Integration of Photodefinable Polybenzoxazole as Intermetal Dielectric for GaAs HBT Technology

Polybenzoxazole (PBO) is a polymer dielectric that has excellent mechanical, physical, and electrical characteristics and that is used for various semiconductor thin film applications.  The PBO has low dielectric constant, and has good thermal stability and thermo-oxidative resistance.  Furthermore, the PBO material can be applied by spin-coating and can be cured at temperature of <300^oC, which is significantly lower than many other spin-on dielectric materials.  These characteristics make PBO suitable for use in many semiconductor technologies and applications that require the processing temperatures not to exceed 300^oC, such as GaAs hetero-junction bipolar transistor (HBT) technology. The PBO material is easily processed, and can be made photodefinable by adding photoactive compounds, and therefore be patterned on semiconductor wafers.  By using a photodefinable PBO dielectric material, there will not be any need to perform patterning by dry-etch process steps that are typically performed in GaAs technologies.

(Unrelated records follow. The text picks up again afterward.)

-- ==== Sys2Proof/Machine/State.lean ====
section
/-! DEFINITION. The state of the device: groups, blocks, cores, operators, launches, queues, contexts, the fabric, the
firmware complex and the power management, and what a step may stop with. Everything is plain data. INVENTORY.md lists
each piece with the rule that names it and its reset value. -/

namespace Sys2Proof.Machine

/-! ## Traps -/

/-- The 128-byte trap record (R350). -/
structure TrapRecord where
  cause  : Byte := 0
  sec    : Byte := 0
  kind   : Nat := 1
  pv     : Bool := false
  sup    : Bool := false
  code   : BitVec 12 := 0
  pc     : Word := 0
  va     : Word := 0
  token  : Word := 0
  fmask  : Mask := 0
  pmask  : Mask := 0
  repidx : BitVec 6 := 0
  invst  : BitVec 12 := 0
  origin : Word := 0
  ctx    : BitVec 32 := 0
  gid    : Nat := 0
  block  : Nat := 0
  time   : Word := 0
  unit   : Word := 0
  arg0   : Word := 0
  arg1   : Word := 0
  arg2   : Word := 0
deriving DecidableEq, Repr

/-- A stop that waits for an answer (R346, R353): its record, the length of the stopping unit in bytes, whether the unit
is a REP unit, and whether the stop is a refusal of a draining entry (R308). -/
structure Stop where
  record : TrapRecord
  length : Nat
  isRep  : Bool
  drain  : Bool
deriving DecidableEq, Repr

/-- A record on its way to a trap queue (R351): the device that serves it (none: the policy firmware), the launch it came
from, and the request in which it travels to a peer, whose acceptance it awaits. -/
structure FlyingRecord where
  server : Option (BitVec 13)
  launch : Nat
  record : TrapRecord
  sent   : Option Nat
deriving DecidableEq, Repr

/-! ## Groups -/

/-- The kind of a reconvergence entry (R80). -/
inductive EntryKind where
  | join
  | path
  | call
deriving DecidableEq, Repr

/-- A reconvergence entry (R80, R101): `seq` is its age within the block; a spilled entry names the tick at which it was
written to the spill area, and its place there. -/
structure Entry where
  kind    : EntryKind
  pc      : Word
  mask    : Mask
  seq     : Nat
  spilled : Option (Nat × Nat)
deriving DecidableEq, Repr

/-- What an undersized distance may return old (R26, R30): a vector register or the lane flags. -/
inductive HazardReg where
  | vector (r : Nat)
  | flags
  | span
deriving DecidableEq, Repr

/-- A result that is not yet at its required distance (R27): the register, the class's distance, the distance so far,
and the values before the producer (lane words, or the six flag masks). -/
structure Hazard where
  reg      : HazardReg
  need     : Nat
  gone     : Nat
  oldLanes : Cells 32
  oldFlags : Cells 96
deriving DecidableEq, Repr

/-- A piece of engine work that a batch covers (R325, R327): its number, the batch it was sealed into (0: the open
batch), whether it is complete, and a recorded cause with its address. -/
structure Work where
  id    : Nat
  batch : Nat
  done  : Bool
  cause : Option (Byte × Word)
deriving DecidableEq, Repr

/-- A tile walk in progress (R298, R332): the tile counts, which permutation was chosen, and how many tiles have been
given. -/
structure Walk where
  counts : List Nat
  order  : Nat
  given  : Nat
deriving DecidableEq, Repr

/-- The access that an entry of the hold buffer or a store request carries (R214, R303). -/
structure Ordering where
  order : BitVec 2
  scope : BitVec 3
deriving DecidableEq, Repr

/-- An entry of the hold buffer (R303): one aligned 64-byte line, its bytes by virtual address with the store unit that
wrote each, the unit's address and ordering, whether it may still merge, the barriers passed before it (R305): of the
block, and of the cluster, the request that its release awaits, the unit number before which every entry of another group
of the block that the group has synchronised with was made (R239), and FSTRM.ID as its units read it (R412). -/
structure HoldEntry where
  line     : Nat
  bytes    : List (Nat × Byte × Nat)
  pc       : Word
  ordering : Ordering
  mayMerge : Bool
  epoch    : Nat × Nat
  sent     : Option Nat
  after    : Nat
  stream   : BitVec 12
deriving DecidableEq, Repr

/-- A signature of a store unit that its partner has not matched yet (R373). -/
structure Signature where
  unit : Nat
  crc  : BitVec 32
deriving DecidableEq, Repr

/-- What a group of a pair waits to meet (R376): the unit's address, its signature, and what kind of unit it is. -/
structure Meeting where
  kind : Nat
  crc  : BitVec 32
deriving DecidableEq, Repr

/-- What a waiting group waits for (R212, R296, R302, R311, R377). The PC stands at the waiting unit. -/
inductive Wait where
  | copyBatch (n : Nat)
  | matrixBatch (n : Nat)
  | counter (addr : Nat) (limit : BitVec 32)
  | phase (addr : Nat) (old : Bool)
  | barrierBlock
  | barrierCluster
  | shape
  | removal (handle : Word)
  | parking (handle : Word)
  | invalidation (core : Nat) (scope : Nat) (ctx : BitVec 32)
  | replies
  | outlet
  | confirmation
  | holdRoom
  | slack
  | drained
  | partner (m : Meeting)
  | forwarded
  | sleep
  | compaction (target : Word) (taken other : Mask) (join : Word)
  | regionEnd
deriving DecidableEq, Repr

/-- Where a group stands (R346, R360, R363, R376). -/
inductive Status where
  | running
  | waiting (w : Wait)
  | stopped
  | held
  | saved (live : Option Nat)
  | ended
deriving DecidableEq, Repr

/-- A debugger halt (R92, R354): the code of a BKPT, and whether the group stands at one. -/
structure Halt where
  code     : BitVec 12
  atBkpt   : Bool
deriving DecidableEq, Repr

/-- Where an access writes what it reads (R76, R217, R223): nowhere, vector registers from `t`, or the scalar `d`;
`size` is in bytes, and `signed` says that a short value is sign-extended. -/
inductive Dest where
  | none
  | lanes (t size : Nat) (signed : Bool)
  | scalar (d size : Nat) (signed : Bool)
deriving DecidableEq, Repr

/-- The replies a group's instruction waits for (R212): the requests still out, each with its lanes and their offsets in
the request's line, the addresses of those lanes, the length of the unit, where values go, the lanes accepted, the lanes
refused with their causes and addresses, the values read so far, the ordering, whether it is a scalar access or an atomic,
the lanes whose `.wt` loads a sequencer of this device holds, with their addresses (R266), whether it is a `.take` load,
and the held entries that the group's loads saw when the access was issued (R302, R373). -/
structure Pending where
  requests : List (Nat × List (Nat × Nat))
  vas      : List (Nat × Word)
  length   : Nat
  dest     : Dest
  got      : Mask
  refused  : List (Nat × Byte × Word)
  values   : List (Nat × Nat)
  order    : Nat
  scope    : Nat
  scalar   : Bool
  atomic   : Bool
  waits    : List (Nat × Word)
  take     : Bool
  held     : List HoldEntry
deriving DecidableEq, Repr

/-- The reply to a request for a peer's line: its bytes, or the cause that refuses it (R408), with the stream and the number
of the request (R417). -/
inductive RemoteReply where
  | bytes (bs : List (Nat × Byte))
  | refused (c : Byte) (stream seq : Word)
deriving DecidableEq, Repr

/-- A line of a peer page that an instruction reads before it can be performed (R212, R393): its device and number, the
offsets that it reads, the request for it, and, once the reply is there, its bytes or the cause it was refused with. -/
structure RemoteLine where
  dev    : BitVec 13
  line   : Nat
  offs   : List Nat
  id     : Nat
  answer : Option RemoteReply
deriving DecidableEq, Repr

/-- One group (R12, R94): its PC, registers, masks, reconvergence entries and engine work. A compacted group (R104) holds
its control state here and takes its lane state from the groups its quads come from, which `carrier` names. `pace` is the
stall count of the unit it executes (R26); `aim` holds the target words that an INV unit in progress read too early
(R187); `remote` the lines of peer pages that the unit at the PC has asked for. -/
structure Group where
  pc       : Word
  scalars  : Cells 64
  exec     : Mask
  present  : Mask
  helper   : Mask
  vectors  : Cells 32
  preds    : Cells 96
  flags    : Cells 96
  brackets : Cells 32
  rng      : Cells 32
  frm      : BitVec 3
  ten      : BitVec 7
  chk      : Bool
  invtol   : BitVec 32
  invst    : BitVec 12
  repidx   : BitVec 6
  idz      : Bool
  stoseed  : BitVec 32
  opkey    : BitVec 16
  cklive   : BitVec 12
  fstrm    : BitVec 12
  sepc     : Word
  gid      : Nat
  role     : Nat
  roleGid  : Nat
  budget   : Nat
  slot     : Nat
  entries  : List Entry
  hazards  : List Hazard
  copies   : List Work
  copySeal : Nat
  matrix   : List Work
  matSeal  : Nat
  walk     : Option Walk
  rlabel   : Option (Nat × Nat)
  redo     : Mask
  arrivedB : Bool
  arrivedC : Bool
  status   : Status
  halt     : Option Halt
  stop     : Option Stop
  active   : Bool
  readyAt  : Nat
  pending  : Option Pending
  holds    : List HoldEntry
  sigs     : List Signature
  met      : Option Meeting
  carrier  : List (Option Nat)
  started  : Bool
  pace     : BitVec 2
  aim      : Option (Cells 32)
  remote   : List RemoteLine
deriving DecidableEq, Repr

/-! ## Blocks -/

/-- The mode of a block under a maquette launch (R302, R304). -/
inductive Mode where
  | normal
  | tentative
  | confirmed
deriving DecidableEq, Repr

/-- What a checkpoint holds of one group (R377, R379): the group as it was, with the PC after the checkpoint, which of its
vectors, scalars, predicates and bracket registers the checkpoint holds beside the always-saved state, the engine work of
the trailing group, and the scratchpad bytes and accumulator cells of its record in each block of the pair. -/
structure Checkpoint where
  gid    : Nat
  group  : Group
  vecIn  : BitVec 128
  sclIn  : BitVec 64
  prdIn  : BitVec 8
  brkIn  : BitVec 4
  trailC : List Work
  trailM : List Work
  scrIn  : List (Nat × Nat)
  scr    : Cells 8
  accIn  : BitVec 32
  acc    : Cells 32
  poison : BitVec 128
deriving DecidableEq, Repr

/-- A block's place in a redundant pair (R371): its partner, whether it leads, the mismatch count of each pair of groups,
the values that leading groups have read for trailing ones (R372), and the checkpoint of each group. -/
structure Pair where
  partner  : Nat
  leading  : Bool
  mismatch : List Nat
  forward  : List (Nat × Word)
  checks   : List Checkpoint
deriving DecidableEq, Repr
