-- ==== Sys2Proof/Machine/Flags.lean ====
section
/-! DEFINITION. Lane masks, the predicate-number space (R138), the sticky lane flags (R135, R168) and the scalar flag
(R137). -/

namespace Sys2Proof.Machine

/-- Lane `l` is in a mask (R97). -/
def hasLane (m : Mask) (l : Nat) : Bool := m.getLsbD l

/-- The mask of the lanes below 96 that `f` holds. -/
def maskOf (f : Nat → Bool) : Mask :=
  BitVec.ofNat 96 ((List.range 96).foldr (fun l acc => (if f l then 2 ^ l else 0) + acc) 0)

/-- The number of lanes in a mask. -/
def countLanes (m : Mask) : Nat := ((List.range 96).filter (hasLane m)).length

/-- The lanes of a mask, rising. -/
def lanesOf (m : Mask) : List Nat := (List.range 96).filter (hasLane m)

/-- The lowest lane of a mask. -/
def lowLane (m : Mask) : Option Nat := (lanesOf m).head?

/-- The active lanes that are not helpers (R7, R100). -/
def Group.workers (g : Group) : Mask := g.exec &&& ~~~g.helper

/-- R138: the value of predicate number `n` in lane `l`. -/
def Group.pnum (g : Group) (n l : Nat) : Bool :=
  if n = 0 then true
  else if n ≤ 7 then hasLane (readCell g.preds n) l
  else if n ≤ 13 then hasLane (readCell g.flags n) l
  else if n = 14 then hasLane g.helper l
  else hasLane g.exec l

/-- A change of the lane flags, made in the flags and in the values before late ones; `late` says that the change itself
is late (R26, R30). -/
def Group.changeFlags (g : Group) (late : Bool) (f : Nat → Mask → Mask) : Group :=
  let change := fun (c : Cells 96) => writeRun c 8 6 (fun n => f n (readCell c n))
  { g with
    flags := change g.flags
    hazards := g.hazards.map (fun h => if h.reg = .flags && !late then { h with oldFlags := change h.oldFlags } else h) }

/-- R135: raise in each lane the flags of `f`; lanes that are inactive, and helpers, keep theirs (R100). -/
def Group.raise (g : Group) (m : Mask) (f : Nat → LaneFlags) (late : Bool := false) : Group :=
  g.changeFlags late (fun n x => x ||| maskOf (fun l => hasLane m l && !hasLane g.helper l && (f l).getLsbD (n - 8)))

/-- R168: the six flags of lane `l`, NV in bit 0. -/
def Group.laneFlags (g : Group) (l : Nat) : LaneFlags :=
  BitVec.ofNat 6 ((List.range 6).foldr (fun k acc => (if hasLane (readCell g.flags (8 + k)) l then 2 ^ k else 0) + acc) 0)

/-- R168, R353: clear in the lanes of `m` the flags that `f` names for each lane. -/
def Group.clearFlags (g : Group) (m : Mask) (f : Nat → LaneFlags) : Group :=
  g.changeFlags false (fun n x => x &&& ~~~(maskOf (fun l => hasLane m l && (f l).getLsbD (n - 8))))

/-- R150: write predicate `p` in the lanes of `m`; p0 is read-only (R138). -/
def Group.setPred (g : Group) (p : Nat) (m : Mask) (f : Nat → Bool) : Group :=
  if p = 0 then g
  else { g with preds := writeCell g.preds p ((readCell g.preds p &&& ~~~m) ||| (m &&& maskOf f)) }

end Sys2Proof.Machine
end

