/-- R218: one store of a lane on the generic path. -/
def State.storeGeneric (s : State) (core : Nat) (swc uncached through : Bool) (hint pa : Nat) (bs : List Byte) : State :=
  s.noted (s.storeBytes core swc uncached through hint pa bs) (dieOf core) swc ((List.range bs.length).map (fun k => pa + k))

end Sys2Proof.Machine
end

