-- ==== Sys2Proof/Machine/Fetch.lean ====
section
/-! DEFINITION. Fetching: parcels with the checks of R21, the bytes a fetch may return (R22), and how long a unit is
(R23, R25, R60, R174). -/

namespace Sys2Proof.Machine

/-- R22, R400: the parcels numbered `p` of a software-coherent page that a fetch finds: what the dies' stores have left,
and with none what stands at home; never a copy that a load has left. DEDUCED (assumption 8). -/
def State.storedParcels (s : State) (p : Nat) : BitVec 16 × List (BitVec 16) :=
  let home := BitVec.ofNat 16 ((s.home (2 * p)).toNat + 256 * (s.home (2 * p + 1)).toNat)
  match (s.dies.map (fun d => s.parcelOn d.id true p)).filter (fun v => decide (v ≠ home)) with
  | [] => (home, [])
  | v :: rest => (v, rest)

/-- R21: the parcel at an address, or the failing check. A page on the host or a peer holds parcels that this device does
not know. DEDUCED (assumption 8). -/
def State.fetchParcel (s : State) (b : Block) (va : Word) : Except Fail Parcel :=
  match s.translate b.core (s.ctxOf b) (!s.superOf b) .fetch va with
  | .error f => .error f
  | .ok (.local pa swc _ _) =>
    if s.spoiled pa 2 then .error ⟨20, 0xA0, 0⟩
    else
      let old := match s.launch? b.launch with
        | some l => (l.code.filter (fun e => decide (e.1 = s.route pa / 2))).map Prod.snd
        | none => []
      let (now, more) := if swc then s.storedParcels (pa / 2) else (s.parcelOn (dieOf b.core) false (pa / 2), [])
      .ok (choose s.tick (16 * pa + 6) now (more ++ old))
  | .ok _ =>
    .ok (BitVec.ofNat 16 (bytesNat [Config.freeByte s.tick (2 * va.toNat), Config.freeByte s.tick (2 * va.toNat + 1)]))

/-- Up to `n` parcels from an address: those before the first failing check, with that check and its address. -/
def State.fetchParcels (s : State) (b : Block) (va : Word) (n : Nat) : List Parcel × Option (Fail × Word) :=
  match n with
  | 0 => ([], none)
  | n + 1 =>
    match s.fetchParcel b va with
    | .error f => ([], some (f, va))
    | .ok p =>
      let r := s.fetchParcels b (va + 2) n
      (p :: r.1, r.2)

/-- R23: how many parcels an instruction that begins with this one has. -/
def parcelCount (p : Parcel) : Nat := if p.toNat % 2 = 0 then 1 else 2

/-- R60: the kind of a prefix word, from its first parcel: 0 REP, 1 INV, 2 MOD, 3 illegal. -/
def prefixKind (p : Parcel) : Option Nat :=
  if p.toNat % 2 = 1 ∧ sel p.toNat 3 7 = 0x7F then some (sel p.toNat 10 2) else none

/-- R174: the parcels of a routine with its IEND, among at most `n` instructions. -/
def routineCount (n : Nat) (ps : List Parcel) : Nat :=
  match n, ps with
  | 0, _ => 0
  | _, [] => 0
  | n + 1, p :: rest =>
    if p.toNat % 2 = 0 then 1 + routineCount n rest
    else match rest with
      | [] => 2
      | q :: rest => if p.toNat / 8 = 0x7C ∧ q.toNat = 0xE000 then 2 else 2 + routineCount n rest

/-- R25: the parcels of the unit that the list begins with. -/
def unitCount (ps : List Parcel) : Nat :=
  match ps with
  | [] => 0
  | p :: _ =>
    match prefixKind p with
    | none => parcelCount p
    | some k =>
      if k = 0 then
        match ps.drop 2 with
        | [] => 2
        | q :: _ =>
          if prefixKind q = some 2 then
            match ps.drop 4 with
            | [] => 4
            | r :: _ => 4 + parcelCount r
          else 2 + parcelCount q
      else if k = 1 then 2 + routineCount 17 (ps.drop 2)
      else if k = 2 then
        match ps.drop 2 with
        | [] => 2
        | q :: _ => 2 + parcelCount q
      else 2

/-- The parcels that a unit can have at most: an INV word and 17 instructions. -/
def unitMost : Nat := 36

/-- The parcels of the unit at an address, as far as they can be fetched. -/
def State.unitAt (s : State) (b : Block) (pc : Word) : List Parcel :=
  let ps := (s.fetchParcels b pc unitMost).1
  ps.take (unitCount ps)

/-- R350: the unit's first two 32-bit words, the first in bits [31:0]. -/
def unitWords (ps : List Parcel) : Word :=
  BitVec.ofNat 64 ((ps.take 4).foldr (fun p acc => p.toNat + 65536 * acc) 0)

/-- R64 step 1: what issuing needs to fetch, which is the whole unit, but for an INV unit whose routine is examined by
R178: its parcels, or the first failing check. -/
def State.fetchUnit (s : State) (b : Block) (pc : Word) : Except (Fail × Word) (List Parcel) :=
  let go := fun (n : Nat) =>
    let r := s.fetchParcels b pc n
    match r.2 with
    | some f => (.error f : Except (Fail × Word) (List Parcel))
    | none => .ok r.1
  match s.fetchParcel b pc with
  | .error f => .error (f, pc)
  | .ok p =>
    match prefixKind p with
    | none => go (parcelCount p)
    | some k =>
      if k = 1 ∨ k = 3 then go 2
      else
        match go 3 with
        | .error f => .error f
        | .ok ps =>
          if k = 0 ∧ (prefixKind (ps.getD 2 0)) = some 2 then
            match go 5 with
            | .error f => .error f
            | .ok qs => go (4 + parcelCount (qs.getD 4 0))
          else go (2 + parcelCount (ps.getD 2 0))

end Sys2Proof.Machine
end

In this study, photodefinable PBO has been integrated as intermetal dielectric in GaAs HBT technology.  Process module optimization and integration studies were performed and the PBO results and process flow were compared to those of dry-etch polyimide, which is typically used as intermetal dielectric in GaAs technology.  The photodefinable PBO is shown to allow the intermetal dielectric process flow to be simplified and the number of processes and equipments to be reduced.  Results show that PBO has more planarity than polyimide, when coated on GaAs HBT wafers, which typically have significant topography.  The PBO photolithography coat, expose, and develop processes were optimized in order to obtain the desired dielectric thickness and the required via dimension and sidewall profile, in addition to removing the PBO from the die street.  The PBO thermal curing process was performed at 300^oC, while ashing was performed to remove any PBO residue in the vias and streets.  Figure 1 shows the FIB/SEM images of GaAs wafer after deposition of Metal 1 and coated with photodefinable, after via expose and develop, after cure, and after ash.  Figure 2 shows the GaAs HBT wafer with (a) dry-etch polyimide and (b) photodefinable PBO used as intermetal dielectric.  These results show that the photodefinable PBO film is compatible with, is suitable for, and can be integrated as intermetal dielectric in GaAs HBT technology.